**EXERCISE GOAL**
Of all the lines below, return only those starting with the line holding "let old := e.fld F.HIDE_AUTH_LEVEL 0" and going on through the line holding "slot (R446). -/", exactly as written.

========================================================================

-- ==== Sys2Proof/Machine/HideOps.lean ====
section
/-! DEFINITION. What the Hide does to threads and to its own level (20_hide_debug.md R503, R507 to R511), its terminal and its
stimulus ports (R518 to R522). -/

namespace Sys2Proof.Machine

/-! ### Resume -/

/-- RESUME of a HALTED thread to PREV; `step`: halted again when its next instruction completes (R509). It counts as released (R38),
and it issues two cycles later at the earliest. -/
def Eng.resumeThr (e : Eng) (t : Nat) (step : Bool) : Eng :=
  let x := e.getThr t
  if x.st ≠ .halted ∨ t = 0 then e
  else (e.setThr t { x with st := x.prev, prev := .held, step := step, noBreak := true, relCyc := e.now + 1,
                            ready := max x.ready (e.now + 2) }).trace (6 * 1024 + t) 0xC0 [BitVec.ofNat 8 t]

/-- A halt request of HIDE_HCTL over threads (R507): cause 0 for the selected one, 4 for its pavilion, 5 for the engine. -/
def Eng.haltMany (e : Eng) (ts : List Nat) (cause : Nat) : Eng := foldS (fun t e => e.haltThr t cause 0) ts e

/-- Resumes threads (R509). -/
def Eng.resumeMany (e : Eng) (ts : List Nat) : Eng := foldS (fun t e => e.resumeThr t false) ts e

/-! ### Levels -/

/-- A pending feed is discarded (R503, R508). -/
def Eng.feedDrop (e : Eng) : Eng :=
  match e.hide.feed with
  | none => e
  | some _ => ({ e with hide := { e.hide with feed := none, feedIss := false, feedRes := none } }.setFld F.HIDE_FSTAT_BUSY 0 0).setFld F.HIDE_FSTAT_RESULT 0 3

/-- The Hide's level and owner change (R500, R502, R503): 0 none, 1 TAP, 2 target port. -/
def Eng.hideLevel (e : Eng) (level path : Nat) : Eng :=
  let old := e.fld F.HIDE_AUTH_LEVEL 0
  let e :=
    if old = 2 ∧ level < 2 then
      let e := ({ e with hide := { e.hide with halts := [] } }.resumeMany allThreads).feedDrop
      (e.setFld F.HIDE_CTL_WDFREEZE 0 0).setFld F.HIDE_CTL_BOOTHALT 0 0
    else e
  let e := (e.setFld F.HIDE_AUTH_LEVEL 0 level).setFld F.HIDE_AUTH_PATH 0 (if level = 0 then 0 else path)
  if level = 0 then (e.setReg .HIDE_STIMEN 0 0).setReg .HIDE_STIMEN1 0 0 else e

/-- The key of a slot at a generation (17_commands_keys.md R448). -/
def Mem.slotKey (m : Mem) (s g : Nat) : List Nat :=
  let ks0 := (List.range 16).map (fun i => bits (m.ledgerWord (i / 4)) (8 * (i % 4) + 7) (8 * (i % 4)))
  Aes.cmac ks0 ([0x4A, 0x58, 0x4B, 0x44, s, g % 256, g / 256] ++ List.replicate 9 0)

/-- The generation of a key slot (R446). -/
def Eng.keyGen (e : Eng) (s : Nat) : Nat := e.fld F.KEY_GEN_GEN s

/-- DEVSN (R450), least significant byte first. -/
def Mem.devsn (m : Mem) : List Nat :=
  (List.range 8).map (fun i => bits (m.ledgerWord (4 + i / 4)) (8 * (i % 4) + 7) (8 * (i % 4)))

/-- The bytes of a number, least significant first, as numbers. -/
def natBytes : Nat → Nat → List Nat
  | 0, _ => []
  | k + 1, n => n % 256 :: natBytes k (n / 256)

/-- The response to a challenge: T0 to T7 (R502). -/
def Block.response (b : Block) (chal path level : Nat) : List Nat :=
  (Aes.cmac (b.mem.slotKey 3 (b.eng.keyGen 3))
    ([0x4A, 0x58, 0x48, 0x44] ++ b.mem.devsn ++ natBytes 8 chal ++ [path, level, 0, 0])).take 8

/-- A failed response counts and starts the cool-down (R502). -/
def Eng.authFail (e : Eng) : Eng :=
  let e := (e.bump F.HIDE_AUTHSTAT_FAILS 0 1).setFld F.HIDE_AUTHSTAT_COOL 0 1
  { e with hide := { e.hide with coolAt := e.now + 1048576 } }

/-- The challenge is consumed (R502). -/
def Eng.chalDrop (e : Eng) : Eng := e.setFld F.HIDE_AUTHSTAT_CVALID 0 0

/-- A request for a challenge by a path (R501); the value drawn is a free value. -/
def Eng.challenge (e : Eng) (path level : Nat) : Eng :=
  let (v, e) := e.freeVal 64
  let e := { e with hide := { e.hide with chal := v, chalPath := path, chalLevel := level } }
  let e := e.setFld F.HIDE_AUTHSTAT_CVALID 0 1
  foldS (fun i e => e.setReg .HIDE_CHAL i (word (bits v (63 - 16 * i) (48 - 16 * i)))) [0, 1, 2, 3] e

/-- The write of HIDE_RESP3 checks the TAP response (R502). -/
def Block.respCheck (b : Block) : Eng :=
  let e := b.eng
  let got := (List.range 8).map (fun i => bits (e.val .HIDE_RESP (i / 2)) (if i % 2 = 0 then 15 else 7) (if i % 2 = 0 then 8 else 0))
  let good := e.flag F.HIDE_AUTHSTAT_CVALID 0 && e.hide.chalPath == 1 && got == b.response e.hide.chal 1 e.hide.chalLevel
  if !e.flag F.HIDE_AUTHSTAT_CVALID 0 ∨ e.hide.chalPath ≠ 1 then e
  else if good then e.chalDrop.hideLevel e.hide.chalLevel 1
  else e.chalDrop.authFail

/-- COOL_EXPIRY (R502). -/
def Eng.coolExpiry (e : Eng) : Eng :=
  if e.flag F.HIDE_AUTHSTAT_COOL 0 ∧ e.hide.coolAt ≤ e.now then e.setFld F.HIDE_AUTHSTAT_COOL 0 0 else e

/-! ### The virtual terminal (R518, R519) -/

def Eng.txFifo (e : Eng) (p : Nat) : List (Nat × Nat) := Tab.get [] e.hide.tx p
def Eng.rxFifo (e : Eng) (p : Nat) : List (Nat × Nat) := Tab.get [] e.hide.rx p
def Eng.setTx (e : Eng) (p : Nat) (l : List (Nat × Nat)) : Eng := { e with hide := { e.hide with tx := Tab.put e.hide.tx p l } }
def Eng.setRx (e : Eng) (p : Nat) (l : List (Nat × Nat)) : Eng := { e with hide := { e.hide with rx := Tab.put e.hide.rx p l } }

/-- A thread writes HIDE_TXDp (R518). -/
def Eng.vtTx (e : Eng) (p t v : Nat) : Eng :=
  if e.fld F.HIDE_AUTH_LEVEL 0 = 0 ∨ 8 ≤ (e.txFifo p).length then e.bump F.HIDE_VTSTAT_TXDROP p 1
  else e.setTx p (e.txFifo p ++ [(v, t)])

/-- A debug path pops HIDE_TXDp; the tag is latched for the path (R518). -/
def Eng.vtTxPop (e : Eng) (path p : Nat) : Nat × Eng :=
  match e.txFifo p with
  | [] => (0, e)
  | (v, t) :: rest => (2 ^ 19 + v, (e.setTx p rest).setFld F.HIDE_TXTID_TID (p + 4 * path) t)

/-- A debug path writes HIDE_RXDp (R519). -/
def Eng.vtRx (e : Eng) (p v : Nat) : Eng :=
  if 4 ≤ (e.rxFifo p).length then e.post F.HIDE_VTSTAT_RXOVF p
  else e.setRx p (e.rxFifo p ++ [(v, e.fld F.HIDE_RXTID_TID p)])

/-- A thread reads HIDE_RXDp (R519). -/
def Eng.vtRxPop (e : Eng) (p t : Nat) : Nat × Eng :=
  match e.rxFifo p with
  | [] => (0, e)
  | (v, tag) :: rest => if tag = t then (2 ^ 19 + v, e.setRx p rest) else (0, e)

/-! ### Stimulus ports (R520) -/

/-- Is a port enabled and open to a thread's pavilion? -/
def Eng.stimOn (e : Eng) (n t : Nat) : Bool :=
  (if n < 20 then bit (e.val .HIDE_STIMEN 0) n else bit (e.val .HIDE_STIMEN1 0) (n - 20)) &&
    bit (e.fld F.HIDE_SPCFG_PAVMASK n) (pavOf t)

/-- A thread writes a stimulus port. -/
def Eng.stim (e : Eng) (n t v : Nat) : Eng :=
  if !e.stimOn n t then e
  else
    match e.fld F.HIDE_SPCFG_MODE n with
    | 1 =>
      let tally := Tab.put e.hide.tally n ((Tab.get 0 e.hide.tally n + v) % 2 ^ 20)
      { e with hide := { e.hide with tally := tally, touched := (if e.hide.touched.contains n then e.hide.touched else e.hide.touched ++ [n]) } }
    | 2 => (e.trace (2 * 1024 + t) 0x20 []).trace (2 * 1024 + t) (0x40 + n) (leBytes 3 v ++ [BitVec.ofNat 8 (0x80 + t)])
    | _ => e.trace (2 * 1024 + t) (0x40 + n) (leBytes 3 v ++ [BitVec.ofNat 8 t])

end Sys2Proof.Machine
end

========================================================================

**RESPONSE**
  let old := e.fld F.HIDE_AUTH_LEVEL 0
  let e :=
    if old = 2 ∧ level < 2 then
      let e := ({ e with hide := { e.hide with halts := [] } }.resumeMany allThreads).feedDrop
      (e.setFld F.HIDE_CTL_WDFREEZE 0 0).setFld F.HIDE_CTL_BOOTHALT 0 0
    else e
  let e := (e.setFld F.HIDE_AUTH_LEVEL 0 level).setFld F.HIDE_AUTH_PATH 0 (if level = 0 then 0 else path)
  if level = 0 then (e.setReg .HIDE_STIMEN 0 0).setReg .HIDE_STIMEN1 0 0 else e

/-- The key of a slot at a generation (17_commands_keys.md R448). -/
def Mem.slotKey (m : Mem) (s g : Nat) : List Nat :=
  let ks0 := (List.range 16).map (fun i => bits (m.ledgerWord (i / 4)) (8 * (i % 4) + 7) (8 * (i % 4)))
  Aes.cmac ks0 ([0x4A, 0x58, 0x4B, 0x44, s, g % 256, g / 256] ++ List.replicate 9 0)

/-- The generation of a key slot (R446). -/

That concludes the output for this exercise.